Part of this was caused by the devolution revolution of the 1980s, which defended states’ rights in the development of their own policies from the feds. But then, we saw the development of political movements and very conservative groups engaged in, essentially, state capture.
There were lobbyist groups that are well-funded by private resources that develop conservative agendas and put them into play — the same agendas and wording — across 26 states at one time. So, what we saw over that time period were one set of states in the south became increasingly homogeneous.
But they were not as well off. In fact, some of those states used to be very well-off in terms of life expectancy. But this pattern of state capture, I would call it, is really this legislative agenda that is more focused on economic freedom, which is the expansion of rights for corporation that often comes at the expense of individuals.
What types of policies tend to improve life expectancy?
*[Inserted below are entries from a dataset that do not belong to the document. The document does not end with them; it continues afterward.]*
/-! ### setVl -/

@[simp] theorem State.setVl_now (s : State) (x : VehicleLink) : (s.setVl x).now = s.now := rfl
@[simp] theorem State.setVl_draws (s : State) (x : VehicleLink) : (s.setVl x).draws = s.draws := rfl
@[simp] theorem State.setVl_lp (s : State) (x : VehicleLink) : (s.setVl x).lp = s.lp := rfl
@[simp] theorem State.setVl_pv (s : State) (x : VehicleLink) : (s.setVl x).pv = s.pv := rfl
@[simp] theorem State.setVl_ct (s : State) (x : VehicleLink) : (s.setVl x).ct = s.ct := rfl
@[simp] theorem State.setVl_ea (s : State) (x : VehicleLink) : (s.setVl x).ea = s.ea := rfl
@[simp] theorem State.setVl_mt (s : State) (x : VehicleLink) : (s.setVl x).mt = s.mt := rfl
@[simp] theorem State.setVl_ap (s : State) (x : VehicleLink) : (s.setVl x).ap = s.ap := rfl
@[simp] theorem State.setVl_cu (s : State) (x : VehicleLink) : (s.setVl x).cu = s.cu := rfl
@[simp] theorem State.setVl_cc (s : State) (x : VehicleLink) : (s.setVl x).cc = s.cc := rfl
@[simp] theorem State.setVl_vl (s : State) (x : VehicleLink) : (s.setVl x).vl = x := rfl
@[simp] theorem State.setVl_sp (s : State) (x : VehicleLink) : (s.setVl x).sp = s.sp := rfl
@[simp] theorem State.setVl_pending (s : State) (x : VehicleLink) : (s.setVl x).pending = s.pending := rfl
@[simp] theorem State.setVl_inputs (s : State) (x : VehicleLink) : (s.setVl x).inputs = s.inputs := rfl

/-! ### setSp -/

@[simp] theorem State.setSp_now (s : State) (x : Supervisor) : (s.setSp x).now = s.now := rfl
@[simp] theorem State.setSp_draws (s : State) (x : Supervisor) : (s.setSp x).draws = s.draws := rfl
@[simp] theorem State.setSp_lp (s : State) (x : Supervisor) : (s.setSp x).lp = s.lp := rfl
@[simp] theorem State.setSp_pv (s : State) (x : Supervisor) : (s.setSp x).pv = s.pv := rfl
@[simp] theorem State.setSp_ct (s : State) (x : Supervisor) : (s.setSp x).ct = s.ct := rfl
@[simp] theorem State.setSp_ea (s : State) (x : Supervisor) : (s.setSp x).ea = s.ea := rfl
@[simp] theorem State.setSp_mt (s : State) (x : Supervisor) : (s.setSp x).mt = s.mt := rfl
@[simp] theorem State.setSp_ap (s : State) (x : Supervisor) : (s.setSp x).ap = s.ap := rfl
@[simp] theorem State.setSp_cu (s : State) (x : Supervisor) : (s.setSp x).cu = s.cu := rfl
@[simp] theorem State.setSp_cc (s : State) (x : Supervisor) : (s.setSp x).cc = s.cc := rfl
@[simp] theorem State.setSp_vl (s : State) (x : Supervisor) : (s.setSp x).vl = s.vl := rfl
@[simp] theorem State.setSp_sp (s : State) (x : Supervisor) : (s.setSp x).sp = x := rfl
@[simp] theorem State.setSp_pending (s : State) (x : Supervisor) : (s.setSp x).pending = s.pending := rfl
@[simp] theorem State.setSp_inputs (s : State) (x : Supervisor) : (s.setSp x).inputs = s.inputs := rfl

/-! ### setPending -/

@[simp] theorem State.setPending_now (s : State) (x : List Instr) : (s.setPending x).now = s.now := rfl
@[simp] theorem State.setPending_draws (s : State) (x : List Instr) : (s.setPending x).draws = s.draws := rfl
@[simp] theorem State.setPending_lp (s : State) (x : List Instr) : (s.setPending x).lp = s.lp := rfl
@[simp] theorem State.setPending_pv (s : State) (x : List Instr) : (s.setPending x).pv = s.pv := rfl
@[simp] theorem State.setPending_ct (s : State) (x : List Instr) : (s.setPending x).ct = s.ct := rfl
@[simp] theorem State.setPending_ea (s : State) (x : List Instr) : (s.setPending x).ea = s.ea := rfl
@[simp] theorem State.setPending_mt (s : State) (x : List Instr) : (s.setPending x).mt = s.mt := rfl
@[simp] theorem State.setPending_ap (s : State) (x : List Instr) : (s.setPending x).ap = s.ap := rfl
@[simp] theorem State.setPending_cu (s : State) (x : List Instr) : (s.setPending x).cu = s.cu := rfl
@[simp] theorem State.setPending_cc (s : State) (x : List Instr) : (s.setPending x).cc = s.cc := rfl
@[simp] theorem State.setPending_vl (s : State) (x : List Instr) : (s.setPending x).vl = s.vl := rfl
@[simp] theorem State.setPending_sp (s : State) (x : List Instr) : (s.setPending x).sp = s.sp := rfl
@[simp] theorem State.setPending_pending (s : State) (x : List Instr) : (s.setPending x).pending = x := rfl
@[simp] theorem State.setPending_inputs (s : State) (x : List Instr) : (s.setPending x).inputs = s.inputs := rfl

/-! ### setInputs -/

@[simp] theorem State.setInputs_now (s : State) (x : List InputLevels) : (s.setInputs x).now = s.now := rfl
@[simp] theorem State.setInputs_draws (s : State) (x : List InputLevels) : (s.setInputs x).draws = s.draws := rfl
@[simp] theorem State.setInputs_lp (s : State) (x : List InputLevels) : (s.setInputs x).lp = s.lp := rfl
@[simp] theorem State.setInputs_pv (s : State) (x : List InputLevels) : (s.setInputs x).pv = s.pv := rfl
@[simp] theorem State.setInputs_ct (s : State) (x : List InputLevels) : (s.setInputs x).ct = s.ct := rfl
@[simp] theorem State.setInputs_ea (s : State) (x : List InputLevels) : (s.setInputs x).ea = s.ea := rfl
@[simp] theorem State.setInputs_mt (s : State) (x : List InputLevels) : (s.setInputs x).mt = s.mt := rfl
@[simp] theorem State.setInputs_ap (s : State) (x : List InputLevels) : (s.setInputs x).ap = s.ap := rfl
@[simp] theorem State.setInputs_cu (s : State) (x : List InputLevels) : (s.setInputs x).cu = s.cu := rfl
@[simp] theorem State.setInputs_cc (s : State) (x : List InputLevels) : (s.setInputs x).cc = s.cc := rfl
@[simp] theorem State.setInputs_vl (s : State) (x : List InputLevels) : (s.setInputs x).vl = s.vl := rfl
@[simp] theorem State.setInputs_sp (s : State) (x : List InputLevels) : (s.setInputs x).sp = s.sp := rfl
@[simp] theorem State.setInputs_pending (s : State) (x : List InputLevels) : (s.setInputs x).pending = s.pending := rfl
@[simp] theorem State.setInputs_inputs (s : State) (x : List InputLevels) : (s.setInputs x).inputs = x := rfl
The policies, such as the deregulation of industries within states, have very harmful effects on populations because they lose their jobs. You’ve heard in the news, people aren’t able to garner a good wage; some states refuse and block efforts in terms of raising the minimum wage.
So that what you have is a set of individuals at the state level that have relatively less power than organized groups. And that less power translates to a lower quality of life and much more economic insecurity, and much more difficult time in putting a quality of life together over a long time.
I will say there is no one specific portfolio that leads to one outcome as opposed to another. States with a longer life expectancy, what they have in common is they have more liberal policies — meaning, the expansion of economic regulations and the protection of marginalized groups. California has done a lot of that, New York, Massachusetts. All of those states’ populations began to climb and improve.
And I would say, that’s kind of the key criteria that cuts across states and separates people that are able to put together quality lives and have longer life expectancy than other areas where they’re much more vulnerable.
Looking ahead to the November elections, what should voters consider?
I’m passionate about improving people’s lives and improving their life chances, so you have to put my recommendation in that context. You don’t have to care about parties. But you do have to care about people and candidates that are committed to policies that invest in people’s well-being broadly speaking.
I want to go back to this idea that there’s not one magical portfolio. But policies do tend to cluster, and there are policies that invest and there are policies that literally de-invest in their populations and put people in harm’s way.
Knowing this, how can the government improve its response to the current pandemic?
My team had a Zoom meeting not too long ago, and we thought, “Could we have a better case study of what not to do during a pandemic?” It’s this question about no federal leadership, no federal resources and no guidance — and in fact chaos and contradicting information — putting total responsibility back on the states, which are unprepared to be dealing with this pandemic.
I wasn’t kidding when I said we have 50 states that are functioning like 50 countries. And in terms of the pandemic, we have 50 countries who are not fighting this in a coordinated way and it’s already had negative consequences. So, I’m not optimistic in terms of what’s going to be happening in the near future.